HAVANA — Cuba's electrical grid collapsed again on Sunday, the fourth such failure in 48 hours, raising fresh doubts about a quick fix on an island already suffering from severe shortages of food, fuel and medicine.
The blackout, after weeks of rolling outages, sparked some small protests around the Caribbean island, where a tropical storm threatened to hamper efforts to restore power.
Cuba's national electrical grid first crashed around midday on Friday after the island's largest power plant shut down, sowing chaos and leaving around 10 million people in the dark. The grid has collapsed three times since, underscoring the precarious state of the country's infrastructure.
The repeated failures mark a major setback in the government's efforts to quickly restore power to exhausted residents, a majority of which have already suffered from months of blackouts through the Caribbean`s sultry summer.
Cuban president Miguel Diaz-Canel appeared Sunday evening on national television dressed in olive drab military attire, encouraging Cubans to air their grievances over the situation with discipline and civility.
"We are not going to accept nor allow anyone to act with vandalism and much less to alter the tranquility of our people," said Diaz-Canel, who is rarely seen in uniform.
The capital Havana was entirely blacked out on Sunday evening, with only scattered businesses, bars and homes running on small fuel-fired generators. Most of the city of 2 million was quiet. Residents played dominoes on the sidewalk, listened to music on battery-powered radios and sat on doorsteps.
A heavy police presence was visible at points throughout the city.
Reuters journalists witnessed several "cacerolazos" - pot-banging protests common in Latin America - in neighborhoods on the outskirts of Havana.
Protesters angry over shortages of food, water and electricity blocked roads with trash heaps in San Miguel de Padron, a poor neighborhood on the outskirts of the city before being dispersed by security forces.
Energy and mines minister Vicente de la O Levy said on Sunday he recognized the blackouts were bothersome to residents, but said most Cubans understood and supported government efforts to restore power.
"It is Cuban culture to cooperate," O Levy told reporters on Sunday. "Those isolated and minimal incidents that do exist, we catalog them as incorrect, as indecent."
Earlier on Sunday, Cuba had restored power to 160,000 clients in Havana just prior to the grid's Sunday collapse, giving some residents a glimmer of hope.
The day took a turn for the worse late in the afternoon, however, when another total grid collapse forced authorities to start again from scratch, raising the specter of a several more days of widespread outages.

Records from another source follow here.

/-- The power-on sequence on a part held in its reset state, with no limit switch open and no drive fault: the station
is the number on the straps; the setup block is checked and fixes the stored image and the live setup (R168); the cue
store is checked, and the table holds its records that pass the revalidation, with their signatures (R51, R52, R170);
the clearance entries are UNHEARD (R85) and the guard holds every rule active (R110); the axis state and the latched
conditions are those of R3; the ANNOUNCE and, before it, the STATUS are in their slots. A count above 200 is BAD by log
53, the model's choice. -/
def Obligations.PowerOnSequenceEntersState : Prop :=
  ∀ (s : State) (cause : ResetCause) (straps : BitVec 6), s.held = some cause → HeldLawful s →
    s.inp.ultUpOpen = false → s.inp.ultDownOpen = false → s.inp.driveFault = false →
    Answers (exec (.powerOnSequence straps) s) fun t =>
      let own := straps.toNat
      let nv := s.store.nvSetup
      let cues := s.store.nvCues
      let good := nv.good && contentGood own nv.image
      t.held = none ∧ t.station = own ∧ t.seq.startReq = .none ∧ driveEn t = false ∧
      (own = 0 ∨ 48 ≤ own → t.seq.axis = .unaddressed ∧ t.sup.latched = [] ∧ t.line.announce = none ∧ t.peers = []) ∧
      (1 ≤ own → own ≤ 47 →
        (good = false → t.seq.axis = .tripped ∧ t.peers = [] ∧
          t.sup.latched = (if s.inp.loopOpen then [.estop, .setupBad] else [.setupBad])) ∧
        (good = true → s.inp.loopOpen = true → t.seq.axis = .tripped ∧ t.sup.latched = [.estop]) ∧
        (good = true → s.inp.loopOpen = false → t.seq.axis = .rest ∧ t.sup.latched = []) ∧
        (good = true →
          (∀ p ∈ t.peers, p = { station := p.station, clearance := true, holdings := [], fresh := .unheard, age := 0
                                contents := none }) ∧
          (t.peers.map (·.station)).Pairwise (· < ·) ∧
          (∀ n, n ∈ t.peers.map (·.station) ↔ ∃ r ∈ rulesInUse t.store.live, r.peer = n)) ∧
        (∃ q, t.line.announce = some q ∧ q.body.cause = .reset cause ∧ q.body.revision = t.store.revision ∧
          q.body.cueCount = t.table.length ∧ q.body.store = t.store.cueState) ∧
        (∃ q, t.line.status = some q ∧ q.body.axis = t.seq.axis)) ∧
      (t.store.image, t.store.revision) = (if nv.good then (nv.image, nv.revision) else (Setup.default, 0)) ∧
      t.store.live = (if good then nv.image else Setup.default) ∧
      (cues.good = false → t.store.cueState = .bad ∧ t.table = []) ∧
      (cues.good = true → cues.count = 0 → t.store.cueState = .empty ∧ t.table = []) ∧
      (cues.good = true → 200 < cues.count → t.store.cueState = .bad ∧ t.table = []) ∧
      (cues.good = true → 1 ≤ cues.count → cues.count ≤ 200 → t.store.cueState = .good ∧
        ((cues.stored.map (·.number)).Pairwise (· < ·) →
          t.table = (cues.stored.filter (revalidated t.store.live own)).map fun c => ⟨c, signatureOf c⟩)) ∧
      (∀ c, revalidated t.store.live own c = true ↔
        (t.store.live.softLow ≤ c.target ∧ c.target ≤ t.store.live.softHigh) ∧
        (∀ m ∈ c.marks, t.store.live.softLow ≤ m ∧ m ≤ t.store.live.softHigh) ∧
        (∀ g ∈ c.group, own ∈ g.members) ∧ ∀ f ∈ c.follow, f.station ≠ own) ∧
      t.guard = ⟨(rulesInUse t.store.live).map fun _ => true, mmToNm t.store.live.softLow,
        mmToNm t.store.live.softHigh, false⟩ ∧
      t.meas = s.meas ∧ t.inp = s.inp ∧ t.store.nvSetup = nv ∧ t.store.nvCues = cues ∧ t.pending = s.pending ∧
      t.ctl = s.ctl

/-! ## Invariants that every step keeps -/

/-- While a reset is applied, every block keeps its reset values through every step. -/
def Obligations.StepKeepsResetBlocks : Prop :=
  ∀ s t : State, HeldLawful s → step s = .next t → HeldLawful t

/-- Law 4: the peer table stays within 16 entries, ascending, each station once and never the own one. -/
def Obligations.StepKeepsPeerTable : Prop :=
  ∀ s t : State, HeldLawful s → PeersKept s → step s = .next t → PeersKept t

/-- Laws 5 and 11: the armed list holds at most 4 cues, no two of one number and never the running cue, and it is empty
in TRIPPED. -/
def Obligations.StepKeepsArmedList : Prop :=
  ∀ s t : State, HeldLawful s → ArmedLawful s → TripLawful s → step s = .next t → ArmedLawful t ∧ TripLawful t

/-- Law 6, with what keeps it true: no cue context exists in TRIPPED, REST, UNADDRESSED, PARKED or HOMING, nor in a
wake, a release, a brake set or a stop that has none to go on with. -/
def Obligations.StepKeepsContextPlaced : Prop :=
  ∀ s t : State, HeldLawful s → ContextLawful s → step s = .next t → ContextLawful t

/-- Law 9: no cue context exists while the position is UNREFERENCED. -/
def Obligations.StepKeepsContextReferenced : Prop :=
  ∀ s t : State, HeldLawful s → ContextLawful s → ReferenceLawful s → step s = .next t → ReferenceLawful t

/-- Law 12: the filtered load is absent or the truncated mean of the 1 to 4 loads of the window. -/
def Obligations.StepKeepsFilteredLoad : Prop :=
  ∀ s t : State, LoadLawful s → step s = .next t → LoadLawful t

/-- With the drive off, SPD_REF shows zero speed: both duty registers stand at 2048 (R2, R135). -/
def Obligations.StepKeepsZeroSpeedWithDriveOff : Prop :=
  ∀ s t : State, HeldLawful s → DutyLawful s → step s = .next t → DutyLawful t

/-- The stores keep their capacities and orders: 200 records ascending, four MARKs, four answers with
the places of the waiting requests among them (log 33, the model's reading), which wait only during a SETUP write; the
condition sets are ascending; the duty registers range over 1 to 4095. -/
def Obligations.StepKeepsStores : Prop :=
  ∀ s t : State, TableLawful s → QueuesLawful s → ConditionsLawful s → DutyInRange s → step s = .next t →
    TableLawful t ∧ QueuesLawful t ∧ ConditionsLawful t ∧ DutyInRange t

/-- Between commands no STATUS is owed (statusDue, the model's own count, log 12, DEDUCED) and the rest timer runs exactly
when R5 says. -/
def Obligations.StepKeepsSettled : Prop :=
  ∀ s t : State, Settled s → step s = .next t → Settled t

/-- Law 3: through a command that leaves a cue running, the progress does not fall, and the cue is the same. -/
def Obligations.ProgressNeverFalls : Prop :=
  ∀ (c : Instr) (s t : State) (x y : CueContext), exec c s = .next t → s.ctl.ctx = some x → t.ctl.ctx = some y →
    s.gen.progress ≤ t.gen.progress ∧ y.record = x.record

/-- Every change of axis state on a part with a station is answered by a STATUS that shows the new state, and the status
timer restarts. -/
def Obligations.AxisChangeBuildsStatus : Prop :=
  ∀ (c : Instr) (s t : State), Settled s → exec c s = .next t → addressed t = true → t.seq.axis ≠ s.seq.axis →
    (∃ q, t.line.status = some q ∧ q.body.axis = t.seq.axis) ∧ t.line.timer = some t.store.live.statusInterval

/-! ## The arithmetic of the generator -/

/-- R28: S(v) is the sum of the velocities visited while braking by X, floor(v / X) of them; it is the closed form; it
is 0 below X; at and above X it is (v - X) + S(v - X); n is at most 40,000. -/
def Obligations.StoppingDistanceIsBrakingSum : Prop :=
  ∀ v x : Nat, 0 < x →
    stoppingDistance v x = brakingSum v x (v / x) ∧
    (2 * stoppingDistance v x : Int) = 2 * ((v / x : Nat) : Int) * v - x * (v / x : Nat) * ((v / x : Nat) + 1) ∧
    (v < x → stoppingDistance v x = 0) ∧
    (x ≤ v → stoppingDistance v x = (v - x) + stoppingDistance (v - x) x) ∧
    (v ≤ 2000000 → 50 ≤ x → v / x ≤ 40000)

/-- R30, R31: the chosen velocity is the first feasible candidate of those offered in the order c1 to c4; with none
feasible it is c4 and the period is an OVERRUN period. -/
def Obligations.FirstFeasibleCandidateChosen : Prop :=
  ∀ v vt a d room : Nat,
    let c1 := min (v + a) vt
    let c3 := max (v - d) vt
    let c4 := v - d
    let ok (c : Nat) : Prop := c + stoppingDistance c d ≤ room
    (v < vt → ok c1 → chooseVelocity v vt a d room = (c1, false)) ∧
    (v ≤ vt → (v < vt → ¬ok c1) → ok v → chooseVelocity v vt a d room = (v, false)) ∧
    (vt < v → ok c3 → chooseVelocity v vt a d room = (c3, false)) ∧
    ((v < vt → ¬ok c1) → (v ≤ vt → ¬ok v) → (vt < v → ¬ok c3) → ok c4 →
      chooseVelocity v vt a d room = (c4, false)) ∧
    ((v < vt → ¬ok c1) → (v ≤ vt → ¬ok v) → (vt < v → ¬ok c3) → ¬ok c4 →
      chooseVelocity v vt a d room = (c4, true))

/-- R31: a move limited only by its target always finds c4 feasible after a feasible choice, so no OVERRUN arises. -/
def Obligations.TargetLimitedMoveNeverOverruns : Prop :=
  ∀ v vt a d rt re : Nat, 0 < d → rt ≤ re → stoppingDistance v d ≤ rt →
    (runPeriod v vt a d rt re).overrun = false ∧
      stoppingDistance (runPeriod v vt a d rt re).v d ≤ rt - (runPeriod v vt a d rt re).step

/-- Law 2: in a period of RUN mode the velocity ends no higher than the limit it was under, rises by at most A, and in a
period that does not arrive falls by at most D. -/
def Obligations.VelocityStaysWithinLimit : Prop :=
  ∀ v vt a d rt re vmax : Nat, v ≤ vmax → vt ≤ vmax →
    (runPeriod v vt a d rt re).v ≤ vmax ∧ (runPeriod v vt a d rt re).v ≤ v + a ∧
      ((runPeriod v vt a d rt re).arrived = false → v - d ≤ (runPeriod v vt a d rt re).v)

Officials initially said power would be restored by Monday or Tuesday. It was not immediately clear how much the latest setback would delay the government's efforts.
Those efforts were also hampered by Tropical Storm Oscar, which made landfall on the Caribbean island on Sunday, bringing strong winds, a powerful storm surge and rain to parts of eastern Cuba.
The Communist-run government canceled school through Wednesday - a near unprecedented move in Cuba - citing the hurricane and the ongoing energy crisis. Officials said only essential workers should report to work on Monday.
Rising tensions
Housewife Anabel Gonzalez, of old Havana, a neighborhood popular with tourists, said she was growing desperate after three days without power.
"My cell phone is dead and look at my refrigerator. The little that I had has all gone to waste," she said, pointing to bare shelves in her two-room home.
Others complained they had not received water since blackouts began.
Internet traffic dropped off sharply in Cuba over the weekend, according to data from internet monitoring group NetBlocks, as vast power outages made it all but impossible for most island residents to charge phones and get online.
The government has blamed weeks of worsening blackouts - as long as 10 to 20 hours a day across much of the island - on deteriorating infrastructure, fuel shortages and rising demand.
Cuba also blames the U.S. trade embargo, as well as sanctions instituted by then-President Donald Trump, for ongoing difficulties in acquiring fuel and spare parts to operate and maintain its oil-fired plants.
The U.S. has denied any role in the grid failures.
Cuba depends on imports to feed its largely obsolete, oil-fired power plants. Fuel deliveries to the island have dropped significantly this year as Venezuela, Russia and Mexico, once important suppliers, have slashed their exports to Cuba.
Ally Venezuela - struggling to supply its own market - cut by half its deliveries of subsidized fuel to Cuba this year, forcing the island to search for more costly oil on the spot market.
Mexico, another frequent supplier, appeared also to have cut fuel flows to Cuba during a presidential election year.
Recently elected President Claudia Sheinbaum has not said if the state-supported supply to Cuba will continue under same terms under her administration.